Alla fine del XIX secolo, con la
proclamazione a Capitale d'Italia, ebbe inizio a Firenze la cosiddetta fase di
"risanamento", una grandiosa operazione urbanistica ad opera dello
stesso Comune che trasformò letteralmente il volto della città, a spese,
purtroppo, del patrimonio artistico, culturale e ambientale.

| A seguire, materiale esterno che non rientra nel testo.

-- ==== Sys2Proof/WellFormed.lean ====
section
/-! DEFINITION. When a command can be assembled (rule R52). -/

namespace Sys2Proof

/-- A command is well formed when its operands fit their fields. Register numbers fit by their type, so the one check is
the assembler's: "The assembler checks only that len fits in 16 bits" (rule R52). A length that LOAD refuses (0, or more
than VMAX) is well formed. -/
def Instr.wellFormed : Instr → Bool
  | .load _ len => decide (len < 2 ^ 16)
  | .vxor _ _ _ => true
  | .vand _ _ _ => true
  | .vnot _ _ => true
  | .enc _ _ => true
  | .dec _ _ => true
  | .hdist _ _ => true
  | .srch _ _ => true
  | .fsrch _ _ => true

end Sys2Proof
end

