-- ==== Sys2Proof/Machine/FastSearch.lean ====
section
/-! DEFINITION. The Hadamard transform search: FSRCH (44_fast_search.md). -/

namespace Sys2Proof.Machine

/-- H(k)[i][j] by the recursion of rule R78: four copies of H(k-1), the bottom right one negated. The recursion is carried one
level further down, to the 1 × 1 matrix [1], which gives the document's H(1). -/
def signMatrix : Nat → Nat → Nat → Int
  | 0, _, _ => 1
  | k + 1, i, j =>
    if 2 ^ k ≤ i ∧ 2 ^ k ≤ j then -signMatrix k (i % 2 ^ k) (j % 2 ^ k)
    else signMatrix k (i % 2 ^ k) (j % 2 ^ k)

/-- The sign of a bit, bit 0 -> +1, bit 1 -> -1 (rule R80). -/
def signOf (b : Bool) : Int := if b then -1 else 1

/-- The sum of f 0, ..., f (n-1). -/
def sumBelow (f : Nat → Int) : Nat → Int
  | 0 => 0
  | n + 1 => sumBelow f n + f n

/-- T[j], the transform of y: the sum over i of s[i] · H[i][j] (rule R80). -/
def transform (r : Nat) (y : Data) (j : Nat) : Int :=
  sumBelow (fun i => signOf (y.getLsbD i) * signMatrix r i j) (endDim r)

/-- The lowest index in [0, n) with the largest magnitude (rule R81). -/
def peakIndex (t : Nat → Int) : Nat → Nat
  | 0 => 0
  | n + 1 =>
    let best := peakIndex t n
    if (t best).natAbs < (t n).natAbs then n else best

/-- What FSRCH returns: the codeword, its message and the peak value (rule R81). -/
structure FastResult where
  codeword : Data
  msg      : Nat
  peak     : Int
  deriving DecidableEq, Repr

/-- FSRCHF(r, y): the sign of the peak picks the codeword or its complement (rule R81). A peak of 0 cannot happen (rules R80,
R81), so the branch that a 0 takes here is never taken (DESIGN CHOICE, notes/assumptions/10.md). -/
def fsrchf (r : Nat) (y : Data) : FastResult :=
  let at_ := peakIndex (transform r y) (endDim r)
  let peak := transform r y at_
  let msg := if peak < 0 then at_ + 2 ^ r else at_
  { codeword := encf r (BitVec.ofNat 128 msg), msg := msg, peak := peak }

/-- FSRCH vD, vA: replace a possibly noisy word by its nearest codeword, by the Hadamard transform (rule R82). -/
def execFsrch (vd va : VNum) (s : State) : Answer :=
  needOrder s fun r => needVec va s <| needLen va (endDim r) s <|
    let found := fsrchf r (s.vreg va).data
    complete ((s.setVreg vd (endDim r) found.codeword).setResults
      (BitVec.ofNat 32 found.msg) (BitVec.ofInt 32 found.peak))

end Sys2Proof.Machine
end

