theorem test_enc_order_7 :
    regAndCode 1 (exec (.enc 1 0) (loaded 7 [(0, ⟨8, 0x5A⟩)])) =
      some (⟨128, 0x33CCCC3333CCCC33CC3333CCCC3333CC⟩, 0) := by decide +kernel
theorem test_enc_errors :
    regAndCode 1 (exec (.enc 1 0) (loaded 8 [(0, ⟨4, 0x8⟩)])) = some (⟨0, 0⟩, 5) ∧
    regAndCode 1 (exec (.enc 1 0) (loaded 0 [])) = some (⟨0, 0⟩, 5) ∧
    regAndCode 1 (exec (.enc 1 0) (loaded 3 [])) = some (⟨0, 0⟩, 8) ∧
    regAndCode 1 (exec (.enc 1 0) (loaded 3 [(0, ⟨3, 0x5⟩)])) = some (⟨0, 0⟩, 2) := by decide

theorem test_dec :
    regAndCode 2 (exec (.dec 2 1) (loaded 3 [(1, ⟨8, 0x33⟩)])) = some (⟨4, 0xA⟩, 0) ∧
    regAndCode 2 (exec (.dec 2 1) (loaded 3 [(1, ⟨8, 0xFE⟩)])) = some (⟨4, 0x7⟩, 0) ∧
    regAndCode 2 (exec (.dec 2 1) (loaded 1 [(1, ⟨2, 0x1⟩)])) = some (⟨2, 0x3⟩, 0) := by decide
theorem test_dec_length_mismatch : regAndCode 2 (exec (.dec 2 1) (loaded 3 [(1, ⟨4, 0xA⟩)])) = some (⟨0, 0⟩, 2) := by decide

theorem test_hdist :
    resultsAndCode (exec (.hdist 1 2) (loaded 0 [(1, ⟨8, 0x33⟩), (2, ⟨8, 0x32⟩)])) = some (1, 0, 0) ∧
    resultsAndCode (exec (.hdist 1 2) (loaded 0 [(1, ⟨128, 0⟩), (2, ⟨128, BitVec.allOnes 128⟩)])) = some (128, 0, 0) := by
  decide +kernel

theorem test_srch :
    found 2 (exec (.srch 2 1) (loaded 3 [(1, ⟨8, 0x32⟩)])) = some (0x33, 10, 1) ∧
    found 2 (exec (.srch 2 1) (loaded 3 [(1, ⟨8, 0xFE⟩)])) = some (0xFF, 8, 1) ∧
    found 2 (exec (.srch 2 1) (loaded 3 [(1, ⟨8, 0x03⟩)])) = some (0x00, 0, 2) := by decide +kernel
theorem test_srch_tie : found 2 (exec (.srch 2 1) (loaded 2 [(1, ⟨4, 0x7⟩)])) = some (0xF, 4, 1) := by decide +kernel

theorem test_fsrch :
    found 2 (exec (.fsrch 2 1) (loaded 3 [(1, ⟨8, 0x32⟩)])) = some (0x33, 10, 0xFFFFFFFA) ∧
    found 2 (exec (.fsrch 2 1) (loaded 3 [(1, ⟨8, 0x01⟩)])) = some (0x00, 0, 6) ∧
    found 2 (exec (.fsrch 2 1) (loaded 2 [(1, ⟨4, 0x7⟩)])) = some (0xF, 4, 0xFFFFFFFE) := by decide +kernel

/-- Program P3, step 9: the peak of an order-7 word with 12 flips, at j = 0x5A on the complement branch. -/
theorem test_transform_order_7 : transform 7 0xCC3333C3CC33333C33CCCC3333CCCC3C 0x5A = -104 := by decide +kernel

/-! ### The registers and the step -/

theorem test_param_and_dims :
    paramWord = 0x00800807 ∧ (loaded 3 []).dimsWord = 0x00080004 ∧ (loaded 7 []).dimsWord = 0x00800008 ∧
    (loaded 8 []).dimsWord = 0 := by decide

/-- The status sequence of section 2.8, items 1 to 3. -/
theorem test_status_sequence :
    (nextOf (exec (.enc 1 0) State.reset)).map State.statusWord = some 0x00000502 ∧
    (nextOf (exec (.load 0 1) { State.reset with err := true, errcode := 5 })).map State.statusWord = some 0x00000002 ∧
    (clearStatus 0x00000002 { State.reset with err := true }).statusWord = 0 := by decide

/-- A word of the opcode table is run by the very next step. -/
theorem test_step_runs_fetch_word :
    (nextOf (step ((loaded 0 [(1, ⟨4, 0xC⟩)]).withFetchWord 32 0x00000124))).map (State.vreg · 2) = some ⟨4, 0x3⟩ := by
  decide

/-- The length word of VREG0 after program line `LOAD v0, #8` with 200 (section 1, W7), and a byte of its window. -/
theorem test_vector_window :
    portRead 0x110 4 (loaded 0 [(0, ⟨8, 200⟩)]) = 0x00000008 ∧ portRead 0x100 4 (loaded 0 [(0, ⟨8, 200⟩)]) = 0x000000C8 ∧
    windowByte (loaded 0 [(0, ⟨8, 200⟩)]) 0x100 = 0xC8 ∧ windowByte (loaded 0 [(0, ⟨8, 200⟩)]) 0x101 = 0 := by decide

/-- The accesses of LDV: four HDATA writes, low word first, then ISSUE and WAIT (rule R53). -/
theorem test_ldv_events :
    (HostLine.ldv 0 128 (1#128 <<< 127)).events =
      [.write (Config.base + 0x020) 4 0, .write (Config.base + 0x024) 4 0, .write (Config.base + 0x028) 4 0,
       .write (Config.base + 0x02C) 4 0x80000000, .write (Config.base + 0x010) 4 0x00800001, .pollIdle] := rfl

/-- A program has not ended after a lone ISSUE with no poll, nor when its last STATUS read returned BUSY = 1, nor when a CMD
write is later than it; a later read of a result does not matter, as in program P4 (rule R107). -/
theorem test_program_end :
    (State.reset.withProgram []).ended = false ∧
    ({ State.reset with accesses := [.write 0x010 4 0x128] } : State).ended = false ∧
    ({ State.reset with accesses := [.read 0x014 4 1, .write 0x010 4 0x128] } : State).ended = false ∧
    ({ State.reset with accesses := [.write 0x010 4 0x134, .read 0x014 4 0] } : State).ended = false ∧
    ({ State.reset with accesses := [.read 0x018 4 0, .read 0x014 4 0, .write 0x010 4 0x1407] } : State).ended = true ∧
    ({ State.reset with accesses := [.read 0x014 4 0], inputs := [.pollIdle] } : State).ended = false := by decide

/-! ### Witnesses: for every obligation with hypotheses, a state and operands that meet those of each clause -/

/-- V1 = (8, 0x33), V2 = (8, 0x32), V0 = (4, 0xA), order 3: every command succeeds on it. -/
def ready : State := loaded 3 [(0, ⟨4, 0xA⟩), (1, ⟨8, 0x33⟩), (2, ⟨8, 0x32⟩)]

/-- A command in flight, due now or later, with inputs waiting at the port. -/
def inFlight (w : Word) (wait : Nat) (inputs : List PortEvent) : State :=
  { ready with cmdl := some w, wait := wait, inputs := inputs }

theorem witness_OpcodeMapDecodes :
    (0 : Word).toNat % 16 = 0 ∧ 10 ≤ (0xA : Word).toNat % 16 ∧ 10 ≤ (0xFFFFFFFF : Word).toNat % 16 ∧
    (0xFFFF007 <<< 4 ||| 1 : Word) &&& 0x0000FF8F = 0x00000001 := by decide

theorem witness_DecodeIsTotalByRows :
    (∃ row ∈ opRows, (0x00002132 : Word) &&& row.mask = row.pattern) ∧
    ∀ row ∈ opRows, (0 : Word) &&& row.mask ≠ row.pattern := by decide

theorem witness_DecodeEncodeRoundTrip :
    (Instr.load 7 65535).wellFormed = true ∧ (Instr.load 0 0).wellFormed = true ∧ (Instr.fsrch 7 7).wellFormed = true := by
  decide

theorem witness_EachCommandHasOneWord : decode 0xFFFF0071 = .ok (.load 7 65535) := by decide

theorem witness_IllegalWordRaisesIllegalCommand :
    decode 0 = .error .undefinedOpcode ∧ State.reset.busy = false ∧ (inFlight 0 0 []).cmdl = some 0 ∧
    (inFlight 0 0 []).wait = 0 ∧
    (0x80 : Word).getLsbD 7 = true ∧ (0x800 : Word).getLsbD 11 = true ∧ (0x8000 : Word).getLsbD 15 = true ∧
    (0x101 : Word).toNat / 2 ^ 8 % 2 ^ 8 ≠ 0 ∧ (0x10002 : Word).toNat / 2 ^ 16 ≠ 0 ∧ (0x1005 : Word).toNat / 2 ^ 12 ≠ 0 ∧
    (0x17 : Word).toNat / 2 ^ 4 % 8 ≠ 0 ∧ (0x10007 : Word).toNat / 2 ^ 16 ≠ 0 := by decide

theorem witness_StepRunsDecodedCommand :
    ((inFlight 0x124 0 []).cmdl = some 0x124 ∧ (inFlight 0x124 0 []).wait = 0 ∧ decode 0x124 = .ok (.vnot 2 1)) ∧
    (State.reset.cmdl = none ∧ State.reset.inputs = []) ∧
    ((inFlight 0x124 1 [.pollIdle]).wait ≠ 0 ∧ (inFlight 0x124 1 [.pollIdle]).inputs = .pollIdle :: []) := by decide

All'inizio l'intervento di bonifica doveva interessare solo la zona del Mercato Vecchio, rimasta abbandonata con la costruzione dell'attuale Mercato Centrale, e il ghetto ebraico, nel quale ormai però gli ebrei non abitavano più dai tempi dei Lorena e che si trovava in condizioni fatiscenti. Si trattava della zona del centro storico, compreso tra le vie Roma, Calimala, Monalda, Porta Rossa, piazza Strozzi e le vie de' Pescioni e de' Cerretani: l'isolato, un esempio di altissimo valore ambientale esempio di urbanizzazione medievale, si presentava però all'epoca assai degradato e difficilmente vivibile sotto l'aspetto umano e sociale e non mancano, a ragione di ciò, testimonianze dell’epoca in cui viene ben descritta la situazione disagiata in cui si trovava l’area. Oggi raccolti nel libro "Firenze sotterranea", gli importantissimi articoli di Giulio Piccini giornalista de La Nazione conosciuto con lo pseudonimo di Jarro, denunciano lo stato di totale abbandono e degrado di molte zone della nostra città ed i continui atti di delinquenza subìti dagli abitanti: « Chi crederebbe che entro Firenze, città molle e vezzosa che ha per tutto levato grida di miti e dolci costumi, è una Firenze dove stanno in combutta il sicario e il ladro, l’assassino negli intervalli in cui esce dalle galere, e il lenone, il baruffino abietto e atroce; chi crederebbe che v’è una Firenze, dove le catapecchie si ammucchiano e fanno da sé un’orrenda città?».